Thursday, February 21, 2008

GDC08 Wednesday

Wow, it was an exciting day at GDC!  I started off the day going to the Technical Artist round table hosted by Jeff Hanna of Volition.  Jeff is a great guy.  I met him in the hall before the session and he and I had a fun chat about tech art stuff.  During the session, Jeff defined a tech artist as a roady - or a stage hand - the guys working behind the scenes to make sure that everything runs smoothly.  We discussed the difference between a tech artists and a tools programmer.  We also came up with a bit of a list of good things that tech artists should do - Use your own tools so that you're forced to see the problems with them, write complete step by step docs for all of your tools, sit with the artists as they use the tools you've created so that you get a good idea of how your tools are working in production.  Artists are our customers and we should be working together with them - instead of somewhere else in the studio.

Next I attended the Microsoft keynote.  They took advantage of the keynote to really push their platform.  The Xbox 360 is great, but I wish they hadn't turned the keynote into a "shove it down your throat" advertising pitch.  I did enjoy Peter Molyneux's demo of Fable 2 (featuring co-op play), and Tim Sweeney's demo of the latest features in the Unreal Engine (dynamic ambient occlusion, large crowds of characters, Ageia soft body physics, and realistic destructability).  Cliffy B also made a "look how cool I am" appearance to announce that Gears of War 2 will be available this November.

After the keynote, I went to a session on the animation in Drake's Fortune given by Judd Simantov and Jeremy Yates from Naughty Dog.  It was cool to hear about all of the tools that Judd created to make it possible for the animators at Naughty dog to mix motion capture and keyframe animation seamlessly.  At Bioware, we're using Puppetshop for animation, and I was happy to see that a lot of the tools that Judd wrote for Drake's Fortune do the same types of things that Puppetshop already handles.  I also got a few ideas for additional Puppetshop extensions to make animating characters much easier for our animators.  This is why I love GDC - I get all kinds of great ideas to use in my projects.  Jeremy talked about how they went about pushing their motion capture to look more like keyframe animation and how they pushed their keyframe animation to look more like motion capture.  In the end they were able to make both animation types fit together very well so they all of the motion feels like it's part of the same style.  After playing Drake's Fortune myself for about 8 hours last weekend, I think it's probably the best console game out right now.

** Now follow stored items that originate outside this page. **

-- ==== Sys2Proof/Machine/CopyShape.lean ====
section
/-! DEFINITION. Shape records and the bytes a copy moves (R181 to R184, R226, R232). -/

namespace Sys2Proof.Machine

/-- A shape record (R183): extents, present extents, strides, scales, swizzle, format code and base. -/
structure Shape where
  e0 : Nat
  e1 : Nat
  e2 : Nat
  e3 : Nat
  p0 : Nat
  p1 : Nat
  p2 : Nat
  p3 : Nat
  t1 : Int
  t2 : Int
  t3 : Int
  gen : Nat
  scales : Nat
  swz : Fin 4
  fmt : Nat
  base : Nat
  sound : Bool
  deriving DecidableEq, Repr

/-- Bits of a record as a number. -/
def recField (r : BitVec 512) (lo n : Nat) : Nat := (r.extractLsb' lo n).toNat

/-- The record of 64 bytes; sound says that it has none of the faults of R183. -/
def shapeOf (r : BitVec 512) : Shape :=
  let f := recField r
  { e0 := f 128 32, e1 := f 160 32, e2 := f 192 32, e3 := f 224 32, p0 := f 384 32, p1 := f 416 32, p2 := f 448 32, p3 := f 480 32
    t1 := (r.extractLsb' 288 32).toInt, t2 := (r.extractLsb' 320 32).toInt, t3 := (r.extractLsb' 352 32).toInt
    gen := f 112 12, scales := f 64 48, swz := Fin.ofNat 4 (f 52 2), fmt := f 48 4, base := f 0 48
    sound := f 124 4 == 0 && f 54 10 == 0 && 1 ≤ f 48 4 && f 48 4 ≤ 9 && f 256 32 == 0 &&
      (List.range 4).all fun i => f (128 + 32 * i) 32 != 0 && f (384 + 32 * i) 32 ≤ f (128 + 32 * i) 32 }

/-- Nibbles of an element by tag code (R68); RAW has no width of its own. -/
def Shape.nibbles (h : Shape) : Nat :=
  match h.fmt with
  | 1 => Config.rawNibbles
  | 2 | 3 | 9 => 8
  | 4 => 4
  | 7 => 1
  | _ => 2

/-- The row pitch P (R226). -/
def Shape.pitch (h : Shape) : Nat := 256 * ((h.e0 * h.nibbles + 511) / 512)
/-- rows (R226). -/
def Shape.rows (h : Shape) : Nat := h.e1 * h.e2 * h.e3
/-- B0 (R184, R226). -/
def Shape.blocks (h : Shape) : Nat := (h.e0 + 31) / 32
/-- Blocks of a present row that hold a present element (R184). -/
def Shape.presentBlocks (h : Shape) : Nat := (h.p0 + 31) / 32
/-- Bytes of a footprint, scale area included (R226). -/
def Shape.footprint (h : Shape) : Nat := h.pitch * h.rows + if h.scales = 0 then 0 else h.blocks * h.rows
/-- Records that fail with PERMISSION beyond R183 (R226). -/
def Shape.unfit (h : Shape) : Bool :=
  !h.sound || (h.scales != 0 && !(h.fmt == 4 || h.fmt == 5 || h.fmt == 6 || h.fmt == 7 || h.fmt == 8)) ||
    (h.fmt == 7 && (h.e0 % 2 != 0 || h.p0 % 2 != 0))

/-- The indexes (i1, i2, i3) of row r (R226). -/
def Shape.index (h : Shape) (r : Nat) : Nat × Nat × Nat := (r % h.e1, r / h.e1 % h.e2, r / (h.e1 * h.e2))
/-- A row with present elements (R184). -/
def Shape.present (h : Shape) (r : Nat) : Bool :=
  let (i1, i2, i3) := h.index r
  i1 < h.p1 && i2 < h.p2 && i3 < h.p3 && 0 < h.p0
/-- The distance of row r from the origin (R226). -/
def Shape.far (h : Shape) (r : Nat) : Int :=
  let (i1, i2, i3) := h.index r
  i1 * h.t1 + i2 * h.t2 + i3 * h.t3

/-- A 64-bit address from an exact sum. -/
def wrap64 (x : Int) : Nat := (x % 2 ^ 64).toNat
/-- Bytes of a present row. -/
def Shape.rowBytes (h : Shape) : Nat := (h.p0 * h.nibbles + 1) / 2
/-- The scratchpad byte of byte o of the data area under the record's swizzle (R181, R226). -/
def Shape.scr (h : Shape) (x o : Nat) : Nat := x + o / 256 * 256 + 32 * swzChunk h.swz.val (o / 256) (o % 256 / 32) + o % 32

/-- The bytes a copy between far memory and a scratchpad moves, in element order: (far byte, scratchpad byte), then the scale bytes
of present blocks (R184, R226). The spec gives the scales field as a global address alone: that a CPY.FAB takes it as the remote address and
a CPY.HOST as the window offset is a DESIGN CHOICE (log 105). -/
def Shape.pairs (h : Shape) (origin : Int) (x : Nat) : List (Nat × Nat) :=
  let rs := (List.range h.rows).filter h.present
  (rs.flatMap fun r => (List.range h.rowBytes).map fun b : Nat => (wrap64 (origin + h.far r + b), h.scr x (r * h.pitch + b))) ++
    if h.scales = 0 then []
    else rs.flatMap fun r => (List.range h.presentBlocks).map fun b =>
      (h.scales + h.blocks * r + b, x + h.rows * h.pitch + h.blocks * r + b)

/-- The scratchpad bytes no atom brings: missing elements and padding are zero, absent blocks hold -128 (R184, R226). -/
def Shape.fills (h : Shape) (x : Nat) : List (Nat × Byte) :=
  let n := fun r => if h.present r then h.rowBytes else 0
  let m := fun r => if h.present r then h.presentBlocks else 0
  ((List.range h.rows).flatMap fun r => (List.range (h.pitch - n r)).map fun b => (h.scr x (r * h.pitch + n r + b), 0)) ++
    if h.scales = 0 then []
    else (List.range h.rows).flatMap fun r => (List.range (h.blocks - m r)).map fun b =>
      (x + h.rows * h.pitch + h.blocks * r + m r + b, 0x80#8)

/-- Bytes gathered into atoms: neighbours in element order that share an atom move together (R189, R202). -/
def gatherAtoms : List (Nat × Nat) → List (Nat × List (Nat × Nat))
  | [] => []
  | (f, x) :: r =>
    match gatherAtoms r with
    | [] => [(f / 32, [(f % 32, x)])]
    | (a, l) :: t => if a = f / 32 then (a, (f % 32, x) :: l) :: t else (f / 32, [(f % 32, x)]) :: (a, l) :: t

/-! ### Transposed copies (R232) -/

/-- The pitch of a destination row Q (R232). -/
def Shape.tPitch (h : Shape) : Nat := 256 * ((h.e1 * h.nibbles + 511) / 512)
/-- Destination rows. -/
def Shape.tRows (h : Shape) : Nat := h.e0 * h.e2 * h.e3
/-- The nibbles a transposed copy reads: (nibble of a far byte address, nibble of the destination) (R232). -/
def Shape.tPairs (h : Shape) (origin : Int) : List (Nat × Nat) :=
  let w := h.nibbles
  ((List.range h.rows).filter h.present).flatMap fun r =>
    let (i1, i2, i3) := h.index r
    (List.range h.p0).flatMap fun i0 => (List.range w).map fun k =>
      let n := i0 * w + k
      (2 * wrap64 (origin + h.far r + (n / 2 : Nat)) + n % 2, 2 * h.tPitch * (i0 + h.e0 * (i2 + h.e2 * i3)) + i1 * w + k)
/-- Nibbles gathered into atoms. -/
def gatherNibbles : List (Nat × Nat) → List (Nat × List (Nat × Nat))
  | [] => []
  | (f, x) :: r =>
    match gatherNibbles r with
    | [] => [(f / 64, [(f % 64, x)])]
    | (a, l) :: t => if a = f / 64 then (a, (f % 64, x) :: l) :: t else (f / 64, [(f % 64, x)]) :: (a, l) :: t

/-! ### Spills and fills (R132, R133) -/

/-- The bytes of a register's executed lanes. -/
def spillLanes (g : Word) : List Nat := (execLanes g).flatMap fun l => (List.range 4).map fun b => 4 * l + b
/-- The bytes of a spill or a fill in the order of its memory image: (byte in memory, byte of the image); the trailer bytes of the
image follow the registers. -/
def Cmd.imagePairs (m : Cmd) : List (Nat × Nat) :=
  let n := m.regs.length
  (((List.range n).flatMap fun r => (spillLanes m.guard).map fun b => 256 * r + b) ++ (List.range n).map fun r => 256 * n + r).map
    fun i => (m.a.toNat + i, i)
/-- The byte of a spill's image: a register's, as it stood at issue, or the code of its tag. -/
def Cmd.imageByte (m : Cmd) (i : Nat) : Byte :=
  let n := m.regs.length
  if i < 256 * n then ((m.regs[i / 256]?).map fun r => r.2.bits.extractLsb' (8 * (i % 256)) 8).getD 0
  else ((m.regs[i - 256 * n]?).map fun r => BitVec.ofNat 8 r.2.tag.code).getD 0

/-- The atoms of a command that have not started, from what each moves (R189). -/
def toAtoms (r : Role) (write : Bool) (l : List (Nat × List (Nat × Nat))) : List Atom :=
  l.map fun p => ⟨r, 32 * p.1, 0, 0, write, true, p.2, [], false, 0, 0, false, false, false, 0, false⟩

/-- The padding of an inbound copy put with its atoms: that of a unit of 32 scratchpad bytes goes with the last atom that brings bytes of the
unit, and a unit that takes padding alone is written on its own (R202, R226). -/
def padAtoms (l : List Atom) (fills : List (Nat × Byte)) : List Atom :=
  let last (u : Nat) : Option Nat := ((l.zipIdx.filter fun p => p.1.moves.any (·.2 / 32 == u)).getLast?).map (·.2)
  let pads (u : Nat) : List (Nat × Byte) := fills.filter (·.1 / 32 == u)
  let units := distinct (fills.map (·.1 / 32))
  (units.foldl (fun (r : List Atom) u => match last u with
    | some i => r.modify i fun a => { a with pads := a.pads ++ pads u }
    | none => r) l) ++
    (units.filter fun u => (last u).isNone).map fun u => ⟨.fill, 0, 0, 0, false, true, [], pads u, false, 0, 0, false, false, false, 0, false⟩

/-- The bytes that an atom puts into the scratchpad: those it moves, then the padding that goes with them (R202, R226). -/
def Atom.lands (a : Atom) : List (Nat × Byte) := a.moves.map (fun p => (p.2, a.data.extractLsb' (8 * p.1) 8)) ++ a.pads
/-- Where the bytes of an atom begin in the stacks: in the pseudo-channel it was placed on (R187). -/
def Atom.cell (a : Atom) : Nat := cellAt a.chan a.dpa

end Sys2Proof.Machine
end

I had lunch with Bruce Straley and a couple of other guys from Naughty Dog and then headed off to my next session - Neil Hazzard's annual review of using real-time shaders in Max.  There wasn't a lot that was new in Neil's talk this year other than the details of how to implement real-time shadows in your shaders.

Finally I attended a session hosted by Nvidia on realistic skin rendering.  The demo they were showing off uses 17 passes and 750 megs of texture memory.  I was pretty floored to hear those figures.  They say that the core concept is very scalable though.  The main idea with the skin rendering is the subsurface scattering technique of image space blurring - the same technique used in the ShaderFX node that I wrote.  The new element in this demo was that they created something like seven different versions of the blurred texture and took different weighted samples from each for the R, G, and B channels to achieve the final result.  Combine that with a physically based specular term and some nice fresnel fall-off and you've got some very expensive but very realistic skin.

Next I went to the show floor and went straight to the Vicious Engine booth.  I've been really excited to see what the guys at VCS have been cooking up since I left.  What I saw didn't disappoint at all!  They've added a bunch of new features to the engine to support the new consoles including rag doll physics, a node-based material editor, and a very nice animation blending system.  I would recommend the Vicious Engine to anyone.

To finish up the night, I got together with a group of old friends and headed off to China Town to go to dinner at the Empress of China.  It was super tasty, and I especially enjoyed catching up and remembering all kinds of craziness from past game projects.  Good times!